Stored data
-- ==== Sys2Proof/Machine/Place.lean ====
section
/-! DEFINITION. The place instructions (02 R43 to R47, R53 to R56; 07 R202 to R206). -/

namespace Sys2Proof.Machine

/-- Registers of a launched team at a kind of place. -/
def Family.held (m : Family) (k : PKind) : List Nat :=
  (m.map.filter (fun e => e.2.kind == k)).map (fun e => e.2.index.toNat)

/-- The map entry of a register changes. -/
def State.setPlace (s : State) (f : Nat) (r : Reg) (e : PlaceEnt) : State :=
  s.modFam f (fun m => { m with map := Tbl.set m.map r.toNat e })

/-- A value of a uniform register that no sibling shares. -/
def State.setCell (s : State) (f key : Nat) (v : Word) : State :=
  s.modFam f (fun m => { m with cells := Tbl.set m.cells key { val := v, log := [] } })

/-- The value of a uniform register is gone. -/
def State.delCell (s : State) (f key : Nat) : State :=
  s.modFam f (fun m => { m with cells := Tbl.del m.cells key })

/-- A register of every present lane. -/
def State.setLanesReg (s : State) (ctx : Nat) (r : Reg) (v : Word) : State :=
  s.modTeam ctx (fun t => t.mapLanes (fun l => { l with regs := Tbl.set l.regs r.toNat v }))

/-- A register of every present lane is released. -/
def State.delLanesReg (s : State) (ctx : Nat) (r : Reg) : State :=
  s.modTeam ctx (fun t => t.mapLanes (fun l => { l with regs := Tbl.del l.regs r.toNat }))

/-- The address operand of `decl` and `redecl` (R202). -/
def bindAddr (o : FMem) (base : DWord) : DWord := base + o.off.signExtend 64

/-- The stack and channel of an address that a register may be bound to (R45). -/
def State.bindHome (s : State) (t : Team) (a : DWord) : Option (Nat × Nat) × State :=
  if (a >>> 56) != 0 then (none, s)
  else s.homeOf (s.vdOf t) (dieOf (s.coreOf t)) a.toNat

/-- The team holds an open all-bank session on a pseudo-channel (R202, R251). -/
def State.holdsSession (s : State) (t : Team) (ch : Nat) : Bool :=
  (s.fam t.fam).session == some ch && (match (s.chan ch).session with
    | some x => x.fam == t.fam && x.st == .active
    | none => false)

/-- Where a `decl` or `redecl` puts its register: kind, home, address, and PLACE by the address. -/
def State.declTarget (s : State) (t : Team) (k : DKind) (o : FMem) : Option (Loc × DWord) × State :=
  match k with
  | .lane => (some (.lane, 0), s)
  | .team => (some (.team, 0), s)
  | .mem | .bank =>
    let (b, s) := s.readPair t o.base
    let a := bindAddr o b
    match s.bindHome t a with
    | (none, s) => (none, s)
    | (some (stack, ch), s) =>
      if k = .mem then (some (.mem stack, a), s)
      else if s.holdsSession t (64 * stack + ch) then (some (.bank (64 * stack + ch), a), s)
      else (none, s)

/-- A budget is full (R55, R56). -/
def State.placeFull (s : State) (t : Team) (l : Loc) : Bool :=
  let m := s.fam t.fam
  match l with
  | .lane => decide ((s.launchOf t).lmax ≤ (m.held .lane).length)
  | .team => decide ((s.launchOf t).tregs ≤ (m.held .team).length)
  | .bank _ => decide (8 ≤ (m.held .bank).length)
  | _ => false

/-- A new map entry; the row at LANE or TEAM is open (log entry 16). -/
def State.newEntry (s : State) (t : Team) (l : Loc) (a : DWord) (pend : Bool) : PlaceEnt × State :=
  let m := s.fam t.fam
  match l with
  | .lane =>
    let (r, s) := s.pickRow (m.held .lane) (s.launchOf t).lmax
    ({ kind := .lane, pend := pend, index := BitVec.ofNat 10 r, bound := 0 }, s)
  | .team =>
    let (r, s) := s.pickRow (m.held .team) (s.launchOf t).tregs
    ({ kind := .team, pend := pend, index := BitVec.ofNat 10 r, bound := 0 }, s)
  | .mem w => ({ kind := .mem, pend := pend, index := BitVec.ofNat 10 w, bound := a }, s)
  | .bank ch => ({ kind := .bank, pend := pend, index := BitVec.ofNat 10 ch, bound := a }, s)
  | _ => (noPlace, s)

/-- The checks of `decl`, `redecl` and `undecl` before any address is read (R51, R202 to R206);
`old` is the entry of the register. -/
def State.declCause (s : State) (t : Team) (base : List (Reg × Nat)) (q : Nat) (bad : List (Bool × Cause)) :
    Option Cause :=
  firstCause
    ([(s.anyNone t base, .undecl), (t.anyPend base || t.predPend true q, .unwaited),
      (t.divOpen || s.anyApart t base || base.any (fun r => (s.locOf t r.1).remote), .place)] ++ bad ++
     [(base.any (fun r => s.locOf t r.1 == .lane), .shape)])

/-- The registers of an address operand, where the kind has one. -/
def declBase (k : DKind) (o : FMem) : List (Reg × Nat) :=
  match k with
  | .mem | .bank => [(o.base, 2)]
  | _ => []

/-- A place instruction is sent to Welt unit or awl units `x`, with its predicate and a value that it carries (R57,
R109); `fs` are the values to be fetched for it from other units, and `now` its effect at the core as it issues. -/
def State.sendPlace (s : State) (t : Team) (i : Instr) (x : PInst) (on : Bool) (carried : List DWord) (fs : List Fetch)
    (now : State → State) : State :=
  if t.full .pl then s.stallAt t.ctx .pl
  else
    let lane := pLane 0 (boolOp on :: carried) 0
    let target : Target := match x with
      | .awl ch => .awl ch
      | .welt w => .welt w
      | .core => .core (s.coreOf t)
    (now s).issuePacket t.ctx 1 (t.packet i x .pl true [lane] fs) [] []
      ({ target := target, op := .exec, lanes := [lane] } :: fetchSends fs)

/-- A place instruction whose predicate does not hold: it is sent where it is bound for MEM or BANK, and has no
effect anywhere (R109). -/
def State.placeOff (s : State) (t : Team) (i : Instr) (l : Loc) : State :=
  match l with
  | .mem w => s.sendPlace t i (.welt w) false [] [] id
  | .bank ch => s.sendPlace t i (.awl ch) false [] [] id
  | _ => s.advance t.ctx 1

/-- A `decl` takes effect (R202). -/
def State.declare (s : State) (t : Team) (i : Instr) (o : FMem) (l : Loc) (a : DWord) : State :=
  let here (s : State) : State :=
    let (e, s) := s.newEntry t l a false
    s.setPlace t.fam o.data e
  match l with
  | .lane => ((here s).setLanesReg t.ctx o.data 0).advance t.ctx 1
  | .team => ((here s).setCell t.fam o.data.toNat 0).advance t.ctx 1
  | .mem w => s.sendPlace t i (.welt w) true [] [] here
  | .bank ch => s.sendPlace t i (.awl ch) true [] [] here
  | _ => s

/-- DECL (R202). -/
def execDecl (k : DKind) (o : FMem) (s : State) : Host.Outcome State Fault Refusal :=
  .next (s.byTeam (.decl k o) (fun s t =>
    let old := (s.place t o.data).kind
    match s.declCause t (declBase k o) o.p.num.toNat [(old != .none, .place)] with
    | some c => s.takeTrap t.ctx 1 (plainTrap c)
    | none =>
      match s.declTarget t k o with
      | (none, s) => s.takeTrap t.ctx 1 (plainTrap .place)
      | (some (l, a), s) =>
        if s.placeFull t l then s.takeTrap t.ctx 1 (plainTrap .placefull)
        else s.guarded t 1 [] o.p (fun s => s.placeOff t (.decl k o) l) (fun s => s.declare t (.decl k o) o l a)))

/-- A move between places (R53). -/
def State.moveReg (s : State) (t : Team) (i : Instr) (o : FMem) (from_ to_ : Loc) (a : DWord) : State :=
  let r := o.data
  let entry (s : State) (pend : Bool) : State :=
    let (e, s) := s.newEntry t to_ a pend
    s.setPlace t.fam r e
  let fetch (w : Nat) : Fetch := { op := 0, reg := r, welt := w, val := none }
  match from_, to_ with
  | .team, .lane =>
    let (v, s) := s.readOne t r
    (((entry s false).delCell t.fam r.toNat).setLanesReg t.ctx r v).advance t.ctx 1
  | .team, .mem w =>
    let (v, s) := s.readOne t r
    s.sendPlace t i (.welt w) true [v.setWidth 64] [] (fun s => (entry s true).delCell t.fam r.toNat)
  | .mem w, .mem w' =>
    s.sendPlace t i (.welt w') true [] (if w = w' then [] else [fetch w]) (fun s => entry s true)
  | .mem w, _ =>
    if t.full .pl then s.stallAt t.ctx .pl
    else
      let fs := [fetch w]
      (entry s true).issuePacket t.ctx 1 (t.packet i .core .pl true [pLane 0 [] 0] fs) [r.toNat] []
        (fetchSends fs)
  | _, _ => s.advance t.ctx 1

/-- The register already lives where a `redecl` would put it (R53). -/
def State.sameBinding (s : State) (t : Team) (r : Reg) (l : Loc) (a : DWord) : Bool :=
  let e := s.place t r
  match l with
  | .mem w => e.loc == .mem w && e.bound == a
  | l => e.loc == l

/-- REDECL (R203, R53). An address that cannot be bound is PLACE before a move out of LANE is SHAPE (R51); where the
address itself lies at LANE there is none, and that is SHAPE. -/
def execRedecl (k : DKind) (o : FMem) (s : State) : Host.Outcome State Fault Refusal :=
  .next (s.byTeam (.redecl k o) (fun s t =>
    let old := (s.place t o.data).kind
    match s.declCause t ((o.data, 1) :: declBase k o) o.p.num.toNat [] with
    | some .undecl => s.takeTrap t.ctx 1 (plainTrap .undecl)
    | some .unwaited => s.takeTrap t.ctx 1 (plainTrap .unwaited)
    | _ =>
      let base := declBase k o
      let place := t.divOpen || old == .bank || k == .bank || s.anyApart t base ||
        base.any (fun r => (s.locOf t r.1).remote)
      if place then s.takeTrap t.ctx 1 (plainTrap .place)
      else if base.any (fun r => s.locOf t r.1 == .lane) then s.takeTrap t.ctx 1 (plainTrap .shape)
      else match s.declTarget t k o with
        | (none, s) => s.takeTrap t.ctx 1 (plainTrap .place)
        | (some (l, a), s) =>
          if old == .lane && k != .lane then s.takeTrap t.ctx 1 (plainTrap .shape)
          else
            let same := s.sameBinding t o.data l a
            let from_ := (s.place t o.data).loc
            if !same && from_ != l && s.placeFull t l then s.takeTrap t.ctx 1 (plainTrap .placefull)
            else s.guarded t 1 [] o.p
                (fun s => if same then s.advance t.ctx 1 else s.placeOff t (.redecl k o) l) (fun s =>
              if same then s.advance t.ctx 1 else s.moveReg t (.redecl k o) o from_ l a)))

/-- A register returns to NONE (R47). -/
def State.release (s : State) (t : Team) (i : Instr) (r : Reg) : State :=
  let gone (s : State) : State := s.setPlace t.fam r noPlace
  match (s.place t r).loc with
  | .lane => ((gone s).delLanesReg t.ctx r).advance t.ctx 1
  | .team => ((gone s).delCell t.fam r.toNat).advance t.ctx 1
  | .mem w => s.sendPlace t i (.welt w) true [] [] gone
  | .bank ch => s.sendPlace t i (.awl ch) true [] [] gone
  | _ => s

/-- UNDECL (R204). -/
def execUndecl (o : F3) (s : State) : Host.Outcome State Fault Refusal :=
  .next (s.byTeam (.undecl o) (fun s t =>
    match firstCause
      [(s.anyNone t [(o.d, 1)], .undecl),
       (t.anyPend [(o.d, 1)] || t.predPend true o.p.num.toNat, .unwaited), (t.divOpen, .place)] with
    | some c => s.takeTrap t.ctx 1 (plainTrap c)
    | none => s.guarded t 1 [] o.p (fun s => s.placeOff t (.undecl o) (s.place t o.d).loc)
        (fun s => s.release t (.undecl o) o.d)))

/-- KIND codes (R43). -/
def PKind.code : PKind → Nat
  | .none => 0
  | .lane => 1
  | .team => 2
  | .mem => 3
  | .bank => 4

/-- The 16 bits of a map entry (R43). -/
def PlaceEnt.bits (e : PlaceEnt) : Nat :=
  if e.kind = .none then 0
  else e.kind.code * 2 ^ 12 + (if e.pend then 2 ^ 11 else 0) + e.index.toNat

/-- PLACEQ (R205). -/
def execPlaceq (o : F3) (s : State) : Host.Outcome State Fault Refusal :=
  .next (s.byTeam (.placeq o) (fun s t =>
    s.writeThen t (constDesc o.p o.d 1 (BitVec.ofNat 64 (s.place t o.a).bits)) (fun t => t)))

/-! ### At the Welt unit and at the core (R52, R53) -/

/-- A packet that moves register `r`. -/
def Packet.moves (p : Packet) (r : Reg) : Bool :=
  match p.instr with
  | .redecl _ o => o.data == r
  | _ => false

/-- The value has reached its new place: PEND ends (R43), unless the team has sent the register further since. -/
def State.arrived (s : State) (t : Team) (seq : BitVec 16) (r : Reg) : State :=
  let newer := ((t.replay.dropWhile (fun p => p.seq != seq)).drop 1).any (fun p => p.moves r && !p.complete)
  if newer then s
  else s.modFam t.fam (fun m => { m with map := m.map.map (fun e =>
    if e.1 = r.toNat then (e.1, { e.2 with pend := false }) else e) })

/-- A place instruction is carried out at Welt unit `w`; a value that moves from another Welt unit has left it when it
was fetched. -/
def State.placeAtWelt (s : State) (t : Team) (w : Nat) (pk : Packet) : State :=
  let ops := pk.lanes.head?.elim [] (fun l => l.ops)
  if opAt ops 0 == 0 then s
  else match pk.instr with
    | .decl _ o => s.setCell t.fam (memKey w o.data.toNat) 0
    | .undecl o => s.delCell t.fam (memKey w o.d.toNat)
    | .redecl _ o =>
      let key := memKey w o.data.toNat
      let s := match ops[1]?, pk.fetches.head?.bind (fun x => x.val) with
        | some v, _ => s.setCell t.fam key (v.setWidth 32)
        | none, some v => s.setCell t.fam key v
        | none, none => s
      s.arrived t pk.seq o.data
    | _ => s

/-- A register that moves to the core has its value (R53). -/
def State.finishMove (s : State) (ctx : Nat) (r : Reg) (pk : Packet) : State :=
  match s.team? ctx, pk.fetches.head? with
  | some t, some x =>
    let v := x.val.getD 0
    let s := match (s.place t r).loc with
      | .lane => s.setLanesReg ctx r v
      | _ => s.setCell t.fam r.toNat v
    (s.arrived t pk.seq r).modTeam ctx (fun t => t.unpend pk.path [r.toNat] [])
  | _, _ => s

end Sys2Proof.Machine
end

**Your task**
The lines to return are those in the records above that hold the word "placeFull".

**Exercise output**
def State.placeFull (s : State) (t : Team) (l : Loc) : Bool :=
        if s.placeFull t l then s.takeTrap t.ctx 1 (plainTrap .placefull)
            if !same && from_ != l && s.placeFull t l then s.takeTrap t.ctx 1 (plainTrap .placefull)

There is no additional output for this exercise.